The Dow opened that week at 10261 and closed it at 9987 — goodbye, 20 percent — and the NASDAQ, after opening at 2037, puttered along until it was lucky to close at 2022. Two weeks later, the Dow is now twitching ineffectually in the 9700 range, the NASDAQ's idling in the 1900 range, and while sporadic big selloffs like Tuesday's 200-pointer aren't snowballing yet, there never seem to be as many buyers on the way back up as there were sellers on the way down.

The problem is shaken investor confidence — in companies' revenues and whether they're real or a product of the same kind of financial adventuring that Enron apparently relied on all those years. Investors are taking hard second looks at earnings statements — or at least promising to — and manipulation-prone numbers like EBIDTA are being stacked up against more implacable measures of corporate health like cash flow. The result is harder questions and more skepticism — can, say, Ford and GM really make money selling cars, or are they relying too heavily on their financing operations? — and it's all coming at a time when the recovery, on the business side, will be built on earning statements.

In the long run, a thorough reckoning is a healthy thing. Investor scrutiny of things once taken for granted — and an increased awareness of risk — is part and parcel of the aftermath of a burst bubble, and the lessons taught by Enron, if they're learned, make for a more rational investing climate and a better-built expansion, when it does come. Likewise, the political scrutiny now being visited upon Enron and Andersen, if it results in any good legislation, can eventually help bring leery small investors back into the equities fold.
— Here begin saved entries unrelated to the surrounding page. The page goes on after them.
-- ==== Sys2Proof/Tests/Slice0.lean ====
section
/-! SUPPORT. The model's own tests: words decoded as the encoding tables of the spec write them, a term that each check of
`wf` refuses, one step of instructions on small states, and, for every statement with hypotheses, a state and operands that
meet them. -/

namespace Sys2Proof.Tests

open Sys2Proof Sys2Proof.Machine

set_option linter.all false
set_option Elab.async false

/-! ### Small states -/

/-- A word begins, as a Bool. -/
def canBegin (i : Instr) (s : State) : Bool :=
  s.work.s.issues && s.work.s.thr.window == [] && (s.work.checkTrap i).isNone && (s.work.blocked i).isNone &&
    s.work.s.boundSources i == []

/-- The work of a word that begins and reads no bound register. -/
def began (s : State) : Work := { s.work with npc := s.work.s.regs.pc + 4 }

theorem begins_of {i : Instr} {s : State} (h : canBegin i s = true) : Begins i s (began s) := by
  simp only [canBegin, Bool.and_eq_true, Option.isNone_iff_eq_none, beq_iff_eq] at h
  obtain ⟨⟨⟨⟨h1, h2⟩, h3⟩, h4⟩, h5⟩ := h
  exact ⟨⟨h1, h2, h3, h4⟩, s.work, by simp only [Work.sources, h5], rfl⟩

/-- Slot 0 changed. -/
def onSlot0 (f : Slot → Slot) (s : State) : State := { s with toMach := s.toMach.setSlot 0 (f (s.toMach.slot 0)) }

/-- Core 0 changed. -/
def onCore0 (f : Core → Core) (s : State) : State := { s with toMach := s.toMach.setCore 0 (f (s.toMach.core 0)) }

/-- Context 0 changed. -/
def onCtx (f : Context → Context) (s : State) : State :=
  { s with toMach := s.toMach.setContext 0 (f (s.toMach.context 0)) }

/-- Slot 0 runs a User unit (log 3). -/
def user : State := State.reset.withUnit

/-- x registers set at User level. -/
def withX (l : List (Nat × Word)) (s : State) : State :=
  onSlot0 (fun v => { v with regs := l.foldl (fun r p => r.setX false p.1 p.2) v.regs }) s

/-- The control block changed. -/
def withCtl (f : SlotCtl → SlotCtl) (s : State) : State := onSlot0 (fun v => { v with ctl := f v.ctl }) s

/-- A Supervisor thread with a handler at 0x2000, direct mode. -/
def sup : State := onSlot0 (fun v => { v with regs := { v.regs with level := .supervisor }, sup := { v.sup with stvec := 0x2000 } }) user

/-- Slot 0 owns the tile group of its core. -/
def tile : State := onCore0 (fun c => { c with owner := some 0, tstate := 1 }) user

/-- Slot 0's unit has the coordinate store. -/
def store : State := onSlot0 (fun v => { v with unit := { v.unit with ccs := true } }) user

/-- `vtype.FMT` of slot 0. -/
def withFmt (n : BitVec 4) (s : State) : State := withCtl (fun c => { c with fmt := n }) s

/-- A User thread with a handler at 0x2000. -/
def handled : State := onSlot0 (fun v => { v with sup := { v.sup with stvec := 0x2000 } }) user

/-- Bytes in memory from a physical address of this package's HBM. -/
def withBytes (pa : Nat) (bs : List Byte) (s : State) : State := (s.work.putBytes (hbmLoc pa) bs).finish s

def okB {ε α : Type} : Except ε α → Bool
  | .ok _ => true
  | .error _ => false

/-- A scalar read passes its checks, as a Bool. -/
def canRead (w : Work) (a : Word) (size : Nat) : Bool :=
  match scalarPlace w w.m.cur w.ctx.spt (w.s.regs.level == .supervisor) a 0 with
  | .ok (loc, w1) => decide (a.toNat % size = 0) && okB (readable w1.m [loc]) && !w1.m.poisoned loc
  | .error _ => false

theorem reads_of {w : Work} {a : Word} {size : Nat} (h : canRead w a size = true) : ∃ loc w1, ScalarReads w a size loc w1 := by
  unfold canRead at h
  split at h
  · rename_i loc w1 e
    simp only [Bool.and_eq_true, Bool.not_eq_true', decide_eq_true_eq] at h
    obtain ⟨⟨h1, h2⟩, h3⟩ := h
    refine ⟨loc, w1, h1, e, ?_, h3⟩
    generalize readable w1.m [loc] = r at h2
    cases r with
    | ok u => rfl
    | error e => cases h2
  · cases h

/-- A scalar write passes its checks, as a Bool. -/
def canWrite (w : Work) (a : Word) (size : Nat) : Bool :=
  match scalarPlace w w.m.cur w.ctx.spt (w.s.regs.level == .supervisor) a 1 with
  | .ok (loc, w1) => decide (a.toNat % size = 0) && okB (writable w1.m w1.m.cur (span loc size))
  | .error _ => false

theorem writes_of {w : Work} {a : Word} {size : Nat} (h : canWrite w a size = true) : ∃ loc w1, ScalarWrites w a size loc w1 := by
  unfold canWrite at h
  split at h
  · rename_i loc w1 e
    simp only [Bool.and_eq_true, decide_eq_true_eq] at h
    obtain ⟨h1, h2⟩ := h
    refine ⟨loc, w1, h1, e, ?_⟩
    generalize writable w1.m w1.m.cur (span loc size) = r at h2
    cases r with
    | ok u => rfl
    | error e => cases h2
  · cases h

/-- The state after one instruction or event, or the given one. -/
def after (i : Instr) (s : State) : State :=
  match exec i s with
  | .next t => t
  | _ => s

/-! ### Witnesses: encoding, steps and traps -/

theorem test_witness_DecodeOfEncode : (Instr.add 1 2 3 4).isWord = true ∧ (Instr.add 1 2 3 4).wf = true := by decide

theorem test_witness_EncodeOfDecode : (decodeWord 0x00230880).toOption = some (.add 0 3 1 2) := by
  decide

theorem test_witness_StepKeepsMemoryOk : Memory.wf user.mem = true ∧
    (match step (user.withFetchWord 32 0x00230880) with | .next _ => true | _ => false) = true := by decide

theorem test_witness_CompletionLeaves : (began user).s.unit.st.runs = true ∧ (began user).m.cur = user.cur ∧
    (began user).ws = [] ∧ (began user).base = user.mem := by decide

/-- A User thread about to fetch a word. -/
def fetching (w : Nat) : State := user.withFetchWord 32 w

theorem test_witness_StepRunsDecoded : (fetching 0x00230880).agenda = [] ∧ (fetching 0x00230880).runs = true ∧
    (fetching 0x00230880).work.s.thr.window = [] ∧ (fetching 0x00230880).work.s.thr.convoy = [] ∧
    (((fetching 0x00230880).tied 0).work.fetch 0x1000).toOption.map (fun p => p.1) = some 0x00230880 ∧
    (fetching 0x00230880).work.s.regs.pc = 0x1000 ∧ wordC 0x00230880 = false ∧
    (decodeWord 0x00230880).toOption = some (.add 0 3 1 2) ∧
    ((fetching 0x00230880).calendarGate (some (.slot (fetching 0x00230880).cur))).isNone = true ∧
    (fetching 0x00230880).toMach.calendarAt 0 = none := by decide

def inConvoy : State := onSlot0 (fun v => { v with thr := { v.thr with convoy := [0x00230880] } }) user

theorem test_witness_StepRunsConvoy : inConvoy.agenda = [] ∧ inConvoy.runs = true ∧ inConvoy.work.s.thr.window = [] ∧
    inConvoy.work.s.thr.convoy = [0x00230880] ∧ (decodeWord 0x00230880).toOption = some (.add 0 3 1 2) ∧
    (inConvoy.calendarGate (some (.slot inConvoy.cur))).isNone = true := by decide

/-- An addition stands in the window of slot 0, completed or not; the thread has gone on from it. -/
def issuedAdd (done : Bool) : State :=
  onSlot0 (fun v => { v with thr := { v.thr with iseq := v.thr.iseq + 1, window := [{ (user.work.newFlight (.vadd 0 false 2 4 6 false)) with
    result := if done then some { writes := [], flags := 0, dirty := 0 } else none }] } }) user

theorem test_witness_StepCommits : (issuedAdd true).agenda = [] ∧ (issuedAdd true).runs = true ∧
    (issuedAdd true).work.s.thr.window.map (fun f => (f.result.isSome, (issuedAdd true).work.s.toRun f)) = [(true, false)] ∧
    (issuedAdd false).runs = true ∧ (issuedAdd false).agenda = [] ∧
    (issuedAdd false).work.s.thr.window.all (fun f => (issuedAdd false).work.s.toRun f) = true ∧
    ((issuedAdd true).calendarGate (some (.slot 0))).isNone = true ∧ ((issuedAdd false).calendarGate (some (.slot 0))).isNone = true ∧
    (let s := onSlot0 (fun v => { v with thr := { v.thr with window := [user.work.newFlight (.vld 0 false 2 4 false)] } }) user
     s.agenda = [] ∧ s.runs = true ∧ s.work.s.thr.window.all (fun f => f.accesses && s.work.s.toRun f) = true ∧
     (s.calendarGate (some (.slot 0))).isNone = true) := by decide

theorem test_witness_IllegalWordTraps : (fetching 0x3F).agenda = [] ∧ (fetching 0x3F).runs = true ∧
    (fetching 0x3F).work.s.thr.window = [] ∧ (fetching 0x3F).work.s.thr.convoy = [] ∧
    (((fetching 0x3F).tied 0).work.fetch (fetching 0x3F).work.s.regs.pc).toOption.map (fun p => p.1) = some 0x3F ∧ wordC 0x3F = false ∧
    (decodeWord 0x3F).toOption = none ∧ ((fetching 0x3F).calendarGate (some (.slot (fetching 0x3F).cur))).isNone = true := by decide

/-- At the pc stands a convoy of words, of which only the last has C = 0. -/
def convoy (l : List Instr) : State :=
  withBytes 0x1000 (l.flatMap (fun i => leBytes 4 (encode i))) (user.withFetchWord 32 (encode (.nop 0)))

/-- Whether a convoy is fetched whole, its members each pass the checks before the limits of 02 R36, and none runs. -/
def convoyStands (l : List Instr) : Bool :=
  let s := convoy l
  s.agenda == [] && s.runs && (s.calendarGate (some (.slot s.cur))).isNone && s.work.s.thr.window == [] &&
    s.work.s.thr.convoy == [] &&
  match (s.tied s.cur).work.members s.work.s.regs.pc (2 ^ 55) with
  | .ok (words, w) => 2 ≤ words.length && words.map (fun x => (decodeWord x).toOption) == l.map some &&
      l.all (fun i => w.legal i && w.allowed i && (w.enabledTrap i).isNone)
  | .error _ => false

theorem test_witness_ConvoyConflict :
    convoyStands [.vaddF 0 true 2 4 6 false, .vaddF 0 true 3 4 6 false, .vaddF 0 false 5 4 6 false] = true ∧
    convoyStands [.vld 0 true 2 4 false, .vld 0 false 3 4 false] = true ∧
    convoyStands [.vst 0 true 2 4 false false, .vst 0 false 3 4 false false] = true ∧
    convoyStands [.vsqrt 0 true 2 4, .vsqrt 0 false 3 4] = true ∧
    convoyStands [.vcompress 0 true 2 4, .vcompress 0 false 3 4] = true := by decide +kernel

/-- x2 has just been written by a multiplication, whose latency is not over, with `chk`.STALL set. -/
def early : State := after (.mul 0 2 4 6) (withCtl (fun c => { c with chkStall := true }) user)

theorem test_witness_CheckOrder : user.work.s.issues = true ∧ user.work.legal (.vpend 0 false) = false ∧
    user.work.legal (.eret 0) = true ∧ user.work.s.regs.level = .user ∧ supervisorOnly (.eret 0) = true ∧
    user.work.legal (.tchkrd 0 2) = true ∧ user.work.allowed (.tchkrd 0 2) = true ∧
    (infoOf user.work.s.ctl.fmt (.tchkrd 0 2)).tile = true ∧ tileDetail user.toMach user.cur = some 1 := by decide

theorem test_witness_CheckOrder_vector : let s := withCtl (fun c => { c with vstate := 0 }) user
    s.work.s.issues = true ∧ s.work.legal (.vmv 0 false 2 4) = true ∧ s.work.allowed (.vmv 0 false 2 4) = true ∧
    (infoOf s.work.s.ctl.fmt (.vmv 0 false 2 4)).vec = true ∧ bitB s.work.s.ctl.vstate 0 = false := by decide

theorem test_witness_CheckOrder_stale : early.work.s.issues = true ∧ early.work.legal (.add 0 8 2 2) = true ∧
    early.work.allowed (.add 0 8 2 2) = true ∧ early.work.enabledTrap (.add 0 8 2 2) = none ∧
    early.work.staleRead (.add 0 8 2 2) = some 0x1000 := by decide

theorem test_witness_TrapEntry : (began handled).s.sup.intrap = false ∧ keepBits (began handled).s.sup.stvec 6 51 ≠ 0 ∧
    (began handled).ws = [] ∧ (began handled).m.cur = handled.cur := by decide

theorem test_witness_DoubleTrap : (onSlot0 (fun v => { v with sup := { v.sup with intrap := true } }) handled).work.s.sup.intrap =
    true := by decide

theorem test_witness_NoHandler : (began user).s.sup.intrap = false ∧ keepBits (began user).s.sup.stvec 6 51 = 0 ∧
    bitsN (0x1000 : Word) 57 7 = 0 ∧ bitsN (0x0200000000001000 : Word) 57 7 ≠ 0 ∧
    ((began user).passTiles.ten (began user).m.cur).isSome = true := by decide

/-- The Supervisor register `simg` set; memory holds an image there whose mask word is given. -/
def imaged (simg : Word) (mask : Nat) : State :=
  withBytes 0x100000 (leBytes 8 mask) (onSlot0 (fun v => { v with sup := { v.sup with simg := simg } }) user)

/-- How restoring parts from `simg` ends: 0 it succeeds, 1 a missing page, 2 any other trap. -/
def restores (s : State) (mask : Nat) : Nat :=
  match (began s).passTiles.restoreParts (began s).s.sup.simg mask with
  | .ok _ => 0
  | .error (.trap _ u) => if u.cause = 0x08 ∧ bitsN u.stval 57 7 = 0 then 1 else 2
  | .error _ => 3

theorem test_witness_NoHandler_restore : (∀ mask ∈ ([16, 14] : List Nat), restores (imaged 0x40000000 0) mask = 1 ∧
      restores (imaged 0x100000 0) mask = 2) ∧ restores (onCore0 (fun c => { c with owner := some 0, tstate := 1 }) (imaged 0x100000 16)) 16 = 0 ∧
    restores (imaged 0x100000 14) 14 = 0 ∧ (began (imaged 0x100000 0)).s.sup.intrap = false ∧
    keepBits (began (imaged 0x100000 0)).s.sup.stvec 6 51 = 0 := by decide +kernel

theorem test_witness_TrapsAndReturns : canBegin (.trap 0 5) handled = true ∧ canBegin (.brk 0 5) handled = true ∧
    bitB handled.work.s.sup.dbgctl 4 = false ∧ handled.work.s.sup.intrap = false ∧ keepBits handled.work.s.sup.stvec 6 51 ≠ 0 ∧
    canBegin (.eret 0) sup = true := by decide

/-! ### Witnesses: scalar instructions -/

theorem test_witness_scalar_forms : ([.add 0 2 4 6, .sub 0 2 4 6, .and 0 2 4 6, .or 0 2 4 6, .xor 0 2 4 6, .sll 0 2 4 6,
    .srl 0 2 4 6, .sra 0 2 4 6, .slt 0 2 4 6, .sltn 0 2 4 6, .min 0 2 4 6, .max 0 2 4 6, .minn 0 2 4 6, .maxn 0 2 4 6,
    .mul 0 2 4 6, .mulh 0 2 4 6, .mulhn 0 2 4 6, .div 0 2 4 6, .divn 0 2 4 6, .rem 0 2 4 6, .remn 0 2 4 6, .bext 0 2 4 6,
    .bins 0 2 4 6, .clz 0 2 4, .ctz 0 2 4, .popc 0 2 4, .slli 0 2 4 31 true, .srli 0 2 4 0 false, .srai 0 2 4 31 true,
    .addi 0 2 4 0x400, .andi 0 2 4 0x7FF, .ori 0 2 4 0, .xori 0 0 0 0x3FF, .lih 0 2 0xFFFF, .adpc 0 2 0x8000] :
    List Instr).all (fun i => canBegin i user) = true := by decide

/-- x4 holds an aligned address, x6 one that is not. -/
def pointers : State := withX [(4, 0x3000), (6, 0x3001), (8, 2)] user

theorem test_witness_ScalarLoads : ([.ld8 0 2 4 0x100, .ld16 0 2 4 0xFF, .ld32 0 2 4 0, .ld64 0 2 4 1, .ld8N 0 2 4 0,
    .ld16N 0 2 4 0, .ld32N 0 2 4 0] : List Instr).all (fun i => canBegin i pointers) = true ∧
    canRead (began pointers) 0x2F00 1 = true ∧ canRead (began pointers) 0x31FE 2 = true ∧ canRead (began pointers) 0x3000 4 = true ∧
    canRead (began pointers) 0x3008 8 = true := by decide

theorem test_witness_ScalarStores : ([.st8 0 2 4 0, .st16 0 2 4 0, .st32 0 2 4 0, .st64 0 2 4 0x100] :
    List Instr).all (fun i => canBegin i pointers) = true ∧ Memory.wf pointers.mem = true ∧ canWrite (began pointers) 0x3000 1 = true ∧
    canWrite (began pointers) 0x3000 4 = true ∧ canWrite (began pointers) 0x2800 8 = true := by decide

theorem test_witness_MisalignedAccess : ([.ld16 0 2 6 0, .ld32 0 2 6 0, .ld64 0 2 6 0, .ld16N 0 2 6 0, .ld32N 0 2 6 0,
    .st16 0 2 6 0, .st32 0 2 6 0, .st64 0 2 6 0, .ldl 0 2 6, .stc 0 2 6 8] : List Instr).all (fun i => canBegin i pointers) =
    true ∧ ((began pointers).x 6).toNat % 2 ≠ 0 ∧ ((began pointers).x 6).toNat % 8 ≠ 0 := by decide

/-- The leaf of the first GiB has neither A nor D. -/
def untouched : State := withBytes 0x80001000 [0x1F] user

theorem test_witness_WalkFrame_sets : (∀ acc ∈ ([0, 1] : List Nat),
    okB (scalarPlace untouched.work 0 untouched.work.ctx.spt false 0x3000 acc) = true ∧
    (match walkFrom untouched.work 0 0x3000 (if bitB untouched.work.ctx.spt 0 then 4 else 3) (bitsN untouched.work.ctx.spt 12 40 * 4096) with
     | .ok l => l.entry &&& (if acc = 1 then 0xC0 else 0x40) == 0 && l.at_ == 0x80001000 && l.level == 2
     | .error _ => false) = true) ∧
    (match walkFrom user.work 0 0x3000 3 (bitsN user.work.ctx.spt 12 40 * 4096) with
     | .ok l => l.entry &&& 0xC0 == 0xC0
     | .error _ => false) = true ∧ inLocal (0x3000 : Word).toNat = false ∧ inLocal (stackTop 0 - 8) = true := by decide
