-- ==== Sys2Proof/Machine/Block.lean ====
section
/-! DEFINITION. `BLOCK`: dequantization, the zigzag reorder, the exact integer inverse DCT, level shift and clamp
(spec/42_block.md). -/

namespace Sys2Proof.Machine

open Host (Outcome)

/-! ### Dequantization and reorder -/

/-- `QT[t][i]` as `BLOCK` reads it: a value for every entry, the free value of this draw for an entry that no `LOAD_QT`
has written (no frame that has started reads one, R193 and spec/10_state.md R67; log 11). -/
def qtEntry (s : State) (t i : Nat) : BitVec 16 := s.qt.readOrFree (qtKey t i) s.draws i

/-- `D` in raster order: `D[ZZ[k]] = c[k] × QT[t][ZZ[k]]`, exact integers (R193, R194). -/
def dequantize (s : State) (t : Nat) (coefs : List Word) : List Int :=
  (fromZigzag 0 (coefs.map coefValue)).zipWith (fun c i => c * ((qtEntry s t i).toNat : Int)) (List.range 64)

/-! ### The inverse DCT -/

/-- The constants `K[k][n]`, row `k` by row (R195). -/
def kTable : List (List Int) :=
  [[2896, 2896, 2896, 2896, 2896, 2896, 2896, 2896],
   [4017, 3406, 2276, 799, -799, -2276, -3406, -4017],
   [3784, 1567, -1567, -3784, -3784, -1567, 1567, 3784],
   [3406, -799, -4017, -2276, 2276, 4017, 799, -3406],
   [2896, -2896, -2896, 2896, 2896, -2896, -2896, 2896],
   [2276, -4017, 799, 3406, -3406, -799, 4017, -2276],
   [1567, -3784, 3784, -1567, -1567, 3784, -3784, 1567],
   [799, -2276, 3406, -4017, 4017, -3406, 2276, -799]]

/-- `K[k][n]` (R195). -/
def kConst (k n : Nat) : Int := (kTable.getD k []).getD n 0

/-- The sum of `f 0` to `f 7`. -/
def sum8 (f : Nat → Int) : Int := f 0 + f 1 + f 2 + f 3 + f 4 + f 5 + f 6 + f 7

/-- The row pass: `T[r][x] = Σ_u K[u][x] × D[8r + u]`, at raster index `8r + x` (R196). -/
def rowPass (d : List Int) : List Int :=
  (List.range 64).map (fun i => sum8 (fun u => kConst u (i % 8) * d.getD (8 * (i / 8) + u) 0))

/-- The column pass: `S[y][x] = Σ_v K[v][y] × T[v][x]`, at raster index `8y + x` (R196). -/
def colPass (t : List Int) : List Int :=
  (List.range 64).map (fun i => sum8 (fun v => kConst v (i / 8) * t.getD (8 * v + i % 8) 0))

/-- Rounding, level shift, clamp, in that order (R197). -/
def descale (x : Int) : Int := clamp (fdiv (x + 2 ^ 25) (2 ^ 26) + 128) 0 255

/-- `P` in raster order: the 64 samples of a dequantized block (R196, R197). -/
def blockSamples (d : List Int) : List Byte :=
  (colPass (rowPass d)).map (fun x => BitVec.ofInt 8 (descale x))

/-! ### The command -/

/-- Writes the 64 samples `p` (raster order) to the plane position of a block (R198). -/
def writeBlock (pos : BlockPos) (p : List Byte) (m : Memory 8) : Memory 8 :=
  (List.range 8).foldl
    (fun m y => m.write (planeKey pos.c (8 * pos.br + y) (8 * pos.bc)) ((p.drop (8 * y)).take 8)) m

/-- `HEADER_CHECK` of `BLOCK` (R191). -/
def blockCheck (s : State) : Option Cause :=
  if !s.frameActive || decide (s.blktotal.toNat ≤ s.blkcnt.toNat) then some .sequence else none

/-- `COMMIT` of `BLOCK` with the dequantized block `d` for the position `pos` (R190, R198, R199). -/
def storeBlock (pos : BlockPos) (d : List Int) (s : State) : State :=
  let p := blockSamples d
  { s with
    plane := writeBlock pos p s.plane
    lastdq := s.lastdq.write 0 (d.map (BitVec.ofInt 32))
    lastblk := s.lastblk.write 0 p
    blkcnt := s.blkcnt + 1
    draws := s.draws + 1 }

/-- `COMMIT` of `BLOCK` (R190): the position is that of `BLKCNT` before the increment (R198), the table that of the
block's component (R193). -/
def commitBlock (coefs : Vector Word 64) (s : State) : State :=
  let pos := s.blockPos s.blkcnt.toNat
  storeBlock pos (dequantize s (s.comp pos.c).tq.toNat coefs.toList) s

/-- `BLOCK` (R190). -/
def execBlock (coefs : Vector Word 64) (s : State) : Outcome State Fault Refusal :=
  match blockCheck s with
  | some c => .next (raiseError c Opcode.block.code 0 s)
  | none =>
    match firstBad coefCheck 1 coefs.toList with
    | some jc => .next (raiseError jc.2 Opcode.block.code jc.1 s)
    | none => .next (commitBlock coefs s)

end Sys2Proof.Machine
end

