-- ==== Sys2Proof/Machine/Step.lean ====
section
/-! DEFINITION. One step of the machine: one engine step or one access of the outside world (spec/10_state.md R30). -/

namespace Sys2Proof.Machine

open Host (Outcome)

/-- After a command has run, a held write may complete (spec/20_memory.md R93). -/
def afterEngine (o : Outcome State Fault Refusal) : Outcome State Fault Refusal :=
  match o with
  | .next s => .next (releaseHeld s)
  | .fault f => .fault f
  | .refused r => .refused r

/-- One step. -/
def step (s : State) : Outcome State Fault Refusal :=
  match nextMove s with
  | .run i t => afterEngine (exec i t)
  | .next t => .next t
  | .stop f => .fault f
  | .refuse r => .refused r

/-- `s` with the opcode-table instruction `w` placed so that the very next step runs it (log 1). -/
def State.withFetchWord (s : State) (nbits w : Nat) : State :=
  match decodeTableWord nbits w with
  | some i => placeCommand i s
  | none => placeWord ((tableWords nbits w).getD 0 0) s

end Sys2Proof.Machine
end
But this spring is when Wall Street — and the economy it alternatively drives and reacts to — will need all the gamblers it can get. Investors betting on companies means companies having more purchasing power for capital investments; it means consumers feeling good about their portfolios and retirements and thus spending more; it means the economic recovery can proceed apace. Enron, meanwhile, means a second guess — is this company truly good, or is it too good to be true? — and second-guessing is not the kind of attitude of which sustained bull markets are made. The Dow and NASDAQ's January chart lines are jagged, but the trend is clearly downward since Probe Day, January 9, and for every buyer whose glass is half full there seems to be two who'd rather wait before they take a drink.

In the marketplace, Enron's implosion hasn't made many waves; energy trading goes on as before. But in the markets, the fallout is more fundamental — it attacks the very set of assumptions by which investors place their bets, and a lot of those bets are now being pulled off the table. This too shall pass — and Congress and the SEC willing, it might even provide the impetus for some much-needed regulatory renovation. But while Enron is in the news every day — and as Democrats spend the spring making absolutely sure of that — the rise, fall, and posthumous flogging of Enron could be one more thing keeping the much-anticipated economic recovery on a slow track.